On the issue of whether a bottom location of an article or its container for a country of origin marking is conspicuous, CBP has taken a common sense approach. Here, all pertinent information concerning the product is contained on front or side locations or panels. Therefore, the marking on the bottom location is insufficient. See HQ 734693, dated October 30, 1992; See also HQ 732579, dated March 27, 1990.

Furthermore, in HQ 731587, dated November 16, 1989, CBP ruled that the pots which were marked on the bottom of the pot and were imported filled with soil were not conspicuously marked because a consumer was unlikely to pick up a pot filled with soil to look at its bottom.
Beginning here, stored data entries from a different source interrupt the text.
-- ==== Sys2Proof/Machine/Launching.lean ====
section
/-! DEFINITION. Launches (R332 to R345): events, queues, admission, room and placement, crossings, block ends, termination and completion. -/

namespace Sys2Proof.Machine

/-- Is an event set (R336)? -/
def eventSet (s : State) (ev : Nat) : Bool := s.hub.events.contains ev

/-- The wait events of a record (R334): a count above 4, which admission rejects, names no more than the four. -/
def recWaits (bs : List Byte) : List Nat := (List.range (min 4 (bytesNat bs 0x17 1))).map fun i => bytesNat bs (0x40 + 2 * i) 2

/-- The test of a queue head (R337): every wait event is set. -/
def testHead (s : State) (q : Nat) : State :=
  match (s.queue q).fifo with
  | h :: r =>
    if !h.eligible && (recWaits (h.record.take 0x48)).all (eventSet s) then
      s.modQueue q fun x => { x with fifo := { h with eligible := true } :: r }
    else s
  | [] => s

/-- Is a hold a wait for an event in a hardware entry? -/
def waitsFor (ev : Nat) (h : Hold) : Bool :=
  match h.kind with
  | .waitev e _ none => e.toNat == ev
  | _ => false

/-- Is a hold a wait in the memory-backed list, since an instant? -/
def spilledAt (n : Nat) (h : Hold) : Bool :=
  match h.kind with
  | .waitev _ _ (some k) => k == n
  | _ => false

/-- The widest acquire scope among some waits of a convoy. -/
def waitScope (c : Convoy) (p : Hold → Bool) : Nat :=
  ((c.holds ++ c.rvHolds ++ c.hrvHolds).filter p).foldl (fun m h => match h.kind with
    | .waitev _ sc _ => max m sc
    | _ => m) 0

/-- Release some waits of a convoy for an event: its word is an acquire at its scope (R282). -/
def releaseWaits (s : State) (ci : Nat) (p : Hold → Bool) : State :=
  if anyHold (s.convoy ci) p then releaseHolds (acquireBound s ci (waitScope (s.convoy ci) p) s.steps) ci p else s

/-- The waiters of an event in the memory-backed list, in list order, by convoy and instant of entry (R336). -/
def spilledWaiters (s : State) (ev : Nat) : List (Nat × Nat) :=
  let all_ := ((List.range s.convoys.length).flatMap fun ci =>
    let c := s.convoy ci
    (c.holds ++ c.rvHolds ++ c.hrvHolds).filterMap fun h => match h.kind with
      | .waitev e _ (some k) => if e.toNat == ev then some (ci, k) else none
      | _ => none).eraseDups
  sortByKey Prod.snd all_

/-- Set an event: every waiter with a hardware entry and every queue head that it makes eligible is released at once, and the scan of the memory-backed list begins (R282, R336, R337). -/
def setEvent (s : State) (ev : Nat) : State :=
  let s1 := s.modHub fun h => { h with events := if h.events.contains ev then h.events else ev :: h.events }
  let s2 := (List.range s1.convoys.length).foldl (fun s ci => releaseWaits s ci (waitsFor ev)) s1
  let s3 := s2.modHub fun h => { h with scans := h.scans ++ (spilledWaiters s ev).filter fun p => !h.scans.contains p }
  (List.range 16).foldl testHead s3

/-- The scan of the memory-backed list releases its next match (R336). -/
def scanList (s : State) : State :=
  match s.hub.scans with
  | [] => s
  | (ci, k) :: r => releaseWaits (s.modHub fun h => { h with scans := r }) ci (spilledAt k)

def clearEvent (s : State) (ev : Nat) : State := s.modHub fun h => { h with events := h.events.filter fun x => x != ev }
Similarly, in HQ 562215, dated August 24, 2001, CBP ruled that beer sold in cartons of 24 12-ounce bottles, was not properly marked because a consumer would be unlikely to inspect the bottom panel location. In this instance, given the label’s potentially misleading U.S. address, we believe that the proposed labels would dissuade the consumer to look for the product’s country of origin. Thus, the label must indicate the article’s Canadian origin in close proximity and in comparable size to the U.S. distributor’s address. See, e.g., HQ H105329, dated August 21, 2010. Accordingly, we find that the aerosol cans as currently marked on the bottom of the can do not satisfy the country of origin requirements of 19 U.S.C. 1304 and 19 CFR 134.41.
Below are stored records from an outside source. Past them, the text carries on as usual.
/-! ### The block context area (R325) -/

/-- A queued matrix operation in 64 bytes. -/
def matRecord (m : MatOp) : List Byte :=
  let put : Nat → Nat → Nat → Nat → List Byte := fun code fr a b =>
    leBytes 1 code ++ leBytes 1 m.tile ++
    leBytes 1 ((if m.pair then 1 else 0) + (if m.cancelled then 2 else 0) + (if m.stamp.isSome then 4 else 0)) ++
    leBytes 1 fr ++ leBytes 4 a ++ leBytes 4 b
  (match m.kind with
   | .mma a b => put 0 0 a b
   | .mmas a b => put 1 0 a b
   | .azero => put 2 0 0 0
   | .accld a => put 3 0 a 0
   | .accst a fmt rm sc => put 4 (fmt + 4 * rm.toNat) a (sc + 128).toNat
   | .accstat n col first => put 5 ((if col then 1 else 0)) n first) ++
  leBytes 4 (m.stamp.getD 0) ++ leBytes 4 m.convoy ++ leBytes 8 m.id ++ padTo 16 m.headerA ++ padTo 16 m.headerB ++ leBytes 4 0

/-- A queued matrix operation of a block from its record. -/
def matFrom (bi : Nat) (r : List Byte) : MatOp :=
  let code := bytesNat r 0 1
  let fl := bytesNat r 2 1
  let fr := bytesNat r 3 1
  let a := bytesNat r 4 4
  let b := bytesNat r 8 4
  let hdrs := decide (code ≤ 1)
  { id := bytesNat r 20 8, tile := bytesNat r 1 1,
    kind := match code with
      | 0 => .mma a b
      | 1 => .mmas a b
      | 2 => .azero
      | 3 => .accld a
      | 4 => .accst a (fr % 4) (BitVec.ofNat 2 (fr / 4)) ((b : Int) - 128)
      | _ => .accstat a (fr % 2 == 1) b
    headerA := if hdrs then (r.drop 28).take 16 else [], headerB := if hdrs then (r.drop 44).take 16 else []
    stamp := if fl / 4 % 2 == 1 then some (bytesNat r 12 4) else none, convoy := bytesNat r 16 4, block := bi,
    pair := fl % 2 == 1, cancelled := fl / 2 % 2 == 1, rows := [], wrote := [], failed := false }

/-- The tiles of a core that a block claims. -/
def claimedTiles (s : State) (core bi : Nat) : List Nat :=
  (List.range 8).filter fun n => ((s.core core).tile n).claim == some bi

/-- The copies of a block on a core that are not over. -/
def blockCopies (s : State) (core bi : Nat) : List Nat :=
  (List.range s.copies.length).filter fun i => match s.copyAt i with
    | some o => o.block == bi && o.core == core && o.phase != .joined
    | none => false

def blockOps (s : State) (core bi : Nat) : List MatOp := (s.core core).queue.filter fun m => m.block == bi

def maskNat (l : List Nat) : Nat := l.foldl (fun m n => m + 2 ^ n) 0

/-- The barrier-object marks, one bit per 8-byte word of the allocation. -/
def markBytes (size : Nat) (l : LocalStore) : List Byte :=
  (List.range ((size + 63) / 64)).map fun i =>
    BitVec.ofNat 8 (maskNat ((List.range 8).filter fun j => l.marks.contains (64 * i + 8 * j)))

/-- The free-slot counters of a launch on a core (R117). -/
def areaCounts (s : State) (core li : Nat) : List Nat :=
  match (s.core core).free.find? fun x => x.launch == li with
  | some x => x.counts
  | none => List.replicate 16 8

/-- The block area that CTXSV.BLK writes on a core. -/
def blockArea (s : State) (core bi : Nat) : List Byte :=
  let b := s.block bi
  let l := blockLs b (isSecond b core)
  let tiles := claimedTiles s core bi
  let ops := blockOps s core bi
  let cps := blockCopies s core bi
  padTo 0x100 (leBytes 4 0x4B434C42 ++ leBytes 2 1 ++ leBytes 1 (maskNat tiles) ++ [0] ++ leBytes 4 b.size ++ leBytes 2 ops.length ++
    leBytes 2 cps.length ++ (areaCounts s core b.launch).map (BitVec.ofNat 8) ++ leBytes 1 core) ++
  padTo (roundUp b.size 256) (memRead l.mem 0 b.size) ++
  padTo (roundUp ((b.size + 63) / 64) 256) (markBytes b.size l) ++
  (tiles.flatMap fun n => ((s.core core).tile n).acc.flatMap fun x => leBytes 4 x.toNat) ++
  maskBytes 0x10000 (ops.flatMap matRecord ++ cps.flatMap fun i => padTo 128 (leBytes 8 i))

/-- The head of a block area does not fit its block (R325, R329). -/
def blockHeadBad (b : Block) (h : List Byte) : Bool :=
  bytesNat h 0 4 != 0x4B434C42 || bytesNat h 4 2 != 1 || bytesNat h 7 1 != 0 || bytesNat h 8 4 != b.size || (h.drop 0x21).any (· != 0)

/-- The size of a block area, from its head. -/
def blockAreaSize (b : Block) (h : List Byte) : Nat :=
  0x100 + roundUp b.size 256 + roundUp ((b.size + 63) / 64) 256 +
  16384 * ((List.range 8).filter fun n => bytesNat h 6 1 / 2 ^ n % 2 == 1).length + 64 * bytesNat h 0xC 2 + 128 * bytesNat h 0xE 2

/-- The tiles that a block area claims. -/
def areaTiles (h : List Byte) : List Nat := (List.range 8).filter fun n => bytesNat h 6 1 / 2 ^ n % 2 == 1

/-- The free-slot counters when a block is restored (R117). -/
def loadCounters (s : State) (core li : Nat) (h : List Byte) : State :=
  if (s.core core).free.any fun x => x.launch == li then s
  else
    let counts := if bytesNat h 0x20 1 / 16 == core / 16 then (List.range 16).map fun i => min 8 (bytesNat h (0x10 + i) 1)
      else List.replicate 16 8
    s.modCore core fun c => { c with free := c.free ++ [{ launch := li, counts := counts }] }

/-- Install a block area (R117, R167, R172, R325). Its operations go ahead of all others in the queue (assumption log 32). -/
def installBlock (s : State) (core bi : Nat) (bs : List Byte) : State :=
  let b := s.block bi
  let second := isSecond b core
  let n1 := 0x100 + roundUp b.size 256
  let n2 := n1 + roundUp ((b.size + 63) / 64) 256
  let tiles := areaTiles bs
  let n3 := n2 + 16384 * tiles.length
  let q := bytesNat bs 0xC 2
  let marks := (bs.drop n1).take ((b.size + 63) / 64)
  let s1 := modLs (loadCounters s core b.launch bs) bi second fun l => { l with
    mem := (indexed ((bs.drop 0x100).take b.size)).filter fun p => p.2 != 0
    marks := (indexed marks).flatMap fun p => ((List.range 8).filter fun j => p.2.getLsbD j).map fun j => 64 * p.1 + 8 * j }
  let s2 := (indexed tiles).foldl (fun s p => s.modCore core fun c => c.setTile p.2
    { claim := some bi, err := b.badTiles.contains ((if second then 8 else 0) + p.2), bad := false,
      acc := areaWords ((bs.drop (n2 + 16384 * p.1)).take 16384) }) s1
  let dev := maskBytes 0x10000 (bs.drop n3)
  let ops := (piecesOf 64 q dev).map (matFrom bi)
  let cps := (piecesOf 128 (bytesNat bs 0xE 2) (dev.drop (64 * q))).map fun r => bytesNat r 0 8
  let s3 := s2.modCore core fun c => { c with queue := ops ++ c.queue.filter fun m => m.block != bi }
  cps.foldl (fun s i => match s.copyAt i with
    | some o => if o.block == bi then s.setCopy i { o with core := core, seq := seqOf (s.convoy o.convoy).slot } else s
    | none => s) s3

/-! ### Reading and writing an area in memory -/

/-- The physical lines of an area, a cause, or not yet. -/
inductive AreaRes where
  | ok (s : State) (lines : List Nat)
  | bad (s : State) (cause addr : Nat)
  | wait

/-- Translate n bytes of an area in lines of 128 bytes (R101); each waits as an access that is made at its home in the step of its word. -/
def areaLines (s : State) (f : Focus) (c : Convoy) (e : Mask) (write : Bool) (va n : Nat) : AreaRes :=
  match checkWord s (convoyReq s c write) 0 false ((List.range ((n + 127) / 128)).map fun i => (0, va + 128 * i)) with
  | .stall => .wait
  | .bad s1 cause _ a => .bad s1 cause a
  | .ok s1 ls => if ls.any fun x => mustWait s1 (atOnce s1 f (lanesOf c.width e) x 128 write true) then .wait else .ok s1 (ls.map LaneAddr.pa)

/-- Store an area (R329): each line is a plain global write, performed at its home. -/
def storeArea (s : State) (f : Focus) (lanes lines : List Nat) (bs : List Byte) : State :=
  (lines.zip (piecesOf 128 lines.length bs)).foldl (fun s p =>
    writeHome s { plainAccess lanes 0 p.1 0 p.2.length (.store p.2) with core := f.core, convoy := f.convoy } p.2) s

/-- The bytes of the lines of an area, or the address of one with an uncorrectable error (R321). -/
def fetchArea (s : State) (va n : Nat) (lines : List Nat) : Nat ⊕ List Byte :=
  match (indexed lines).find? fun p => s.memBad p.2 (min 128 (n - 128 * p.1)) with
  | some p => .inl (va + 128 * p.1)
  | none => .inr ((lines.flatMap fun a => memRead s.mem a 128).take n)

/-- Read n bytes of an area, and go on with them. -/
def withArea (s : State) (f : Focus) (c : Convoy) (e : Mask) (va n : Nat) (k : State → List Byte → Res) : Res :=
  match areaLines s f c e false va n with
  | .wait => .wait s
  | .bad s1 cause a => memTrap s1 cause e a
  | .ok s1 lines => match fetchArea s1 va n lines with
    | .inl a => memTrap s1 causeSOFTERR e a
    | .inr bs => k (lines.foldl (fun s pa => raiseView s f.convoy (lanesOf c.width e) pa 128 s.steps) s1) bs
In addition, under both scenarios, since the aerosol cans will be labeled in the second scenario and repacked after their release from CBP custody in both scenarios, the certification requirements of 19 CFR 134.26 are applicable. Section 134.26(a) provides that if an article subject to country of origin marking is intended to be repacked after its release from Customs custody, or the district director having custody of the article has reason to believe that the article will be repacked after its release, the importer shall certify to the district director that: (1) if the importer does the repacking, "he shall not obscure or conceal the country of origin marking appearing on the article, or else the new container shall be marked to indicate the country of origin of the article..."; or (2) that if he does not repack the article he will give notice to subsequent purchasers or repackers of their obligations under section 19 U.S.C. 1304 and Part 134, Customs Regulations.
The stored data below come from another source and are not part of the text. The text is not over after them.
-- ==== Sys2Proof/Machine/MatrixWords.lean ====
section
/-! DEFINITION. The matrix words (R86, R118, R163, R166 to R172, R296 to R299): their checks at issue, the claim of a tile and their place in the queue. -/

namespace Sys2Proof.Machine

/-- Is .PAIR legal where the word stands (R171, R296)? -/
def pairLegal (s : State) (w : FWord) : Bool :=
  !w.bit 7 || (match s.focus with
    | some f => (s.launchOf (s.convoy f.convoy)).rec_.tandem
    | none => false)

/-- The cores a word acts on (R171). -/
def wordCores (core : Nat) (pair : Bool) : List Nat := if pair then [core / 2 * 2, core / 2 * 2 + 1] else [core]

/-- LAYOUT for a tile number above 7 (R296). -/
def tileCause (t : W64) : Option Cause := if 7 < t.toNat then some (causeLAYOUT, t.toNat) else none

/-- Is a tile of one of the cores in the error state (R321)? -/
def tileErr (s : State) (cores : List Nat) (t : Nat) : Bool := decide (t < 8) && cores.any fun k => ((s.core k).tile t).err

/-- What the checks know of a matrix word; one that names a tile in error raises SOFTERR at place 4 unless it clears the state (R289, R321). -/
def matInfo (s : State) (w : FWord) (legal clears : Bool) (writes : List (Opnd × Nat)) : WordInfo :=
  { hdr := w.hdr, legal := legal && pairLegal s w, reads := (if writes.isEmpty then [(w.d, 1)] else []) ++ [(w.x, 1), (w.y, 1), (w.z, 1)],
    writes := writes, uni := true,
    soft := inFocus s none fun c =>
      if !clears && tileErr s (wordCores c.core (w.bit 7)) (readU s c w.x).toNat then some 0 else none }

/-- Must a matrix word wait: a pair operation runs on the follower, another block claims the tile, or a queue is full (R86, R167, R168)? -/
def matHeld (s : State) (c : Convoy) (core t : Nat) (cores : List Nat) : Bool :=
  pairHolds s core || cores.any fun k =>
    decide (4 ≤ (s.core k).queue.length) || (match ((s.core k).tile t).claim with
      | some b => b != c.block
      | none => false)

/-- May a block claim a tile: a lay-by block claims none (R167)? -/
def claimsTiles (b : Block) : Bool := b.kind == .ordinary

/-- Claim a tile that no block claims: its entries become +0 (R167). -/
def claimTile (s : State) (bi t core : Nat) : State :=
  if claimsTiles (s.block bi) && ((s.core core).tile t).claim.isNone then
    s.modCore core fun k => k.setTile t { k.tile t with claim := some bi, bad := false, acc := List.replicate 4096 0 }
  else s

/-- Put an operation into the queue of each of its arrays. -/
def queueMat (s : State) (o : MatOp) (cores : List Nat) : State :=
  cores.foldl (fun s k => (claimTile s o.block o.tile k).modCore k fun x => { x with queue := x.queue ++ [o] }) s

/-- The end of a matrix word whose checks pass: its holds, then the queue. -/
def enterMat (s : State) (f : Focus) (c : Convoy) (e : Mask) (i : Instr) (w : FWord) (kind : MatKind) (ha hb : List Byte) (stamp : Option Nat) : Res :=
  let t := (readU s c w.x).toNat
  let cores := wordCores f.core (w.bit 7)
  if matHeld s c f.core t cores then .hold s [(e, .retry i)]
  else .done (queueMat s { id := s.steps, kind := kind, tile := t, headerA := ha, headerB := hb, stamp := stamp, convoy := f.convoy,
                           block := c.block, pair := w.bit 7, cancelled := false, rows := [], wrote := [], failed := false } cores) stay

/-- The local store that holds the A tile: the leader's for a pair operation (R171). -/
def aStore (s : State) (c : Convoy) (pair : Bool) : LocalStore := if pair then (s.blockOf c).ls else lsOf s c

/-- The LAYOUT causes of R163, in its order. -/
def multiplyCause (ha hb : TileHdr) (a b : Nat) (sparse : Bool) : Option Cause :=
  layoutCause (!ha.fits) a <|> layoutCause (!hb.fits) b <|> layoutCause ha.sparse a <|> layoutCause (hb.sparse != sparse) b <|>
  layoutCause (if sparse then 32 * ha.k != 48 * hb.k || hb.n * hb.k % 32 != 0 else ha.k != hb.k) b <|>
  layoutCause (decide (4096 < mulDuration ha hb)) b

/-- What the checks know of MMA and MMAS: with an error in one of the two headers, which they read at issue (R163, R289). -/
def multiplyInfo (s : State) (w : FWord) : WordInfo :=
  let i := matInfo s w (Legal.mma w) false []
  { i with soft := i.soft <|> inFocus s none fun c =>
      localError (aStore s c (w.bit 7)) (s.blockOf c).size 256 (readU s c w.y).toNat 16 <|>
        localError (lsOf s c) (s.blockOf c).size 256 (readU s c w.z).toNat 16 }

/-- MMA and MMAS up to the queue (R163, R296, R297): the tile number comes after the checks of R163, as another cause of the entry (R289; assumption log 21). -/
def multiplyWord (s : State) (f : Focus) (c : Convoy) (e : Mask) (i : Instr) (w : FWord) (sparse : Bool) : Res :=
  let size := (s.blockOf c).size
  let a := (readU s c w.y).toNat
  let b := (readU s c w.z).toNat
  let st := stampOf s c w.d
  let la := aStore s c (w.bit 7)
  let lb := lsOf s c
  orCause s e (alignCause [(a, 256), (b, 256)] <|> accessCause size [(a, 16), (b, 16)])
    (let ha := memRead la.mem a 16
     let hb := memRead lb.mem b 16
     orCause s e (multiplyCause (tileHdr ha) (tileHdr hb) a b sparse <|> alignCause (stampItem st) <|>
         accessCause size ([(a, (tileHdr ha).bytes), (b, (tileHdr hb).bytes)] ++ stampItem st) <|> tileCause (readU s c w.x))
       (enterMat s f c e i w (if sparse then .mmas a b else .mma a b) ha hb st))

/-- MMA (R297). -/
def execMma (w : FWord) (s : State) : Host.Outcome State Fault Refusal :=
  runFork (multiplyInfo s w) s fun f c e => multiplyWord s f c e (.mma w) w false

/-- MMAS (R297). -/
def execMmas (w : FWord) (s : State) : Host.Outcome State Fault Refusal :=
  runFork (multiplyInfo s w) s fun f c e => multiplyWord s f c e (.mmas w) w true

/-- The causes of a word with a stamp and perhaps a region (R169, R296): ALIGN of both, ACCESS of both, then the tile number (assumption log 21). -/
def regionCause (s : State) (c : Convoy) (w : FWord) (region : List (Nat × Nat)) (st : Option Nat) : Option Cause :=
  alignCause (region.map (fun r => (r.1, 1024)) ++ stampItem st) <|> accessCause (s.blockOf c).size (region ++ stampItem st) <|>
    tileCause (readU s c w.x)

/-- AZERO (R298). -/
def execAzero (w : FWord) (s : State) : Host.Outcome State Fault Refusal :=
  runFork (matInfo s w (Legal.azero w) true []) s fun f c e =>
    let st := stampOf s c w.d
    orCause s e (regionCause s c w [] st) (enterMat s f c e (.azero w) w .azero [] [] st)

/-- ACCLD (R298). -/
def execAccld (w : FWord) (s : State) : Host.Outcome State Fault Refusal :=
  runFork (matInfo s w (Legal.accld w) true []) s fun f c e =>
    let st := stampOf s c w.d
    let src := (readU s c w.y).toNat
    orCause s e (regionCause s c w [(src, 16384)] st) (enterMat s f c e (.accld w) w (.accld src) [] [] st)

/-- ACCST (R298). -/
def execAccst (w : FWord) (s : State) : Host.Outcome State Fault Refusal :=
  runFork (matInfo s w (Legal.accst w) false []) s fun f c e =>
    let st := stampOf s c w.d
    let dst := (readU s c w.y).toNat
    let scale : BitVec 8 := (readU s c w.z).setWidth 8
    orCause s e (regionCause s c w [(dst, 4096 * (accstFmt (w.fld 2 2)).2)] st)
      (enterMat s f c e (.accst w) w (.accst dst (w.fld 2 2) w.rm scale.toInt) [] [] st)

/-- The number of an M operand. -/
def mNumber : Opnd → Nat
  | .m n => n.toNat
  | _ => 0

/-- ACCSTAT (R170, R171, R299). -/
def execAccstat (w : FWord) (s : State) : Host.Outcome State Fault Refusal :=
  runFork (matInfo s w (Legal.accstat w) false [(w.d, 1)]) s fun f c e =>
    let first := readU s c w.y
    let top := if w.bit 7 && w.bit 0 then 127 else 63
    orCause s e (tileCause (readU s c w.x) <|> layoutCause (decide (top < first.toNat)) 0)
      (enterMat s f c e (.accstat w) w (.accstat (mNumber w.d) (w.bit 0) first.toNat) [] [] none)

end Sys2Proof.Machine
end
The procedures set forth at 19 CFR 134.26 apply only to articles which are legally marked at the time of importation; i.e., marked so as to indicate to the ultimate purchaser in the U.S. the English name of the country of origin of the article. Thus, an importer may not import unmarked or improperly marked goods and secure their release by executing a certification pursuant to 19 CFR 134.26. This provision does not apply to articles imported in bulk, not individually marked, which are to be repackaged after importation for retail sales to ultimate purchasers, unless they are otherwise excepted from country of origin marking. If the articles are not legally marked at the time of importation, the presentation to Customs of the certification and notice to subsequent purchasers or repackers specified in 19 CFR 134.26 will not serve to satisfy the importer's obligations under 19 U.S.C. 1304 and Part 134, Customs Regulations. See 734230 (November 20, 1991) and HQ H075335 (October 16, 2009).

HOLDING:

By application of 19 USC § 1304, 19 CFR 134.26 and 134.41, the subject aerosol cans must be marked as products of Canada on the outermost container in which they are imported and on each label of the cans. Under 19 CFR 134.46, the labels which feature a U.S. address must be marked “Made in Canada” conspicuously in close proximity to the U.S. address and in comparable font. The requirements of 19 CFR 134.26 are applicable.

A copy of this ruling letter should be attached to the entry documents filed at the time this merchandise is entered. If the documents have been filed without a copy, this ruling should be brought to the attention of the Customs officer handling the transaction.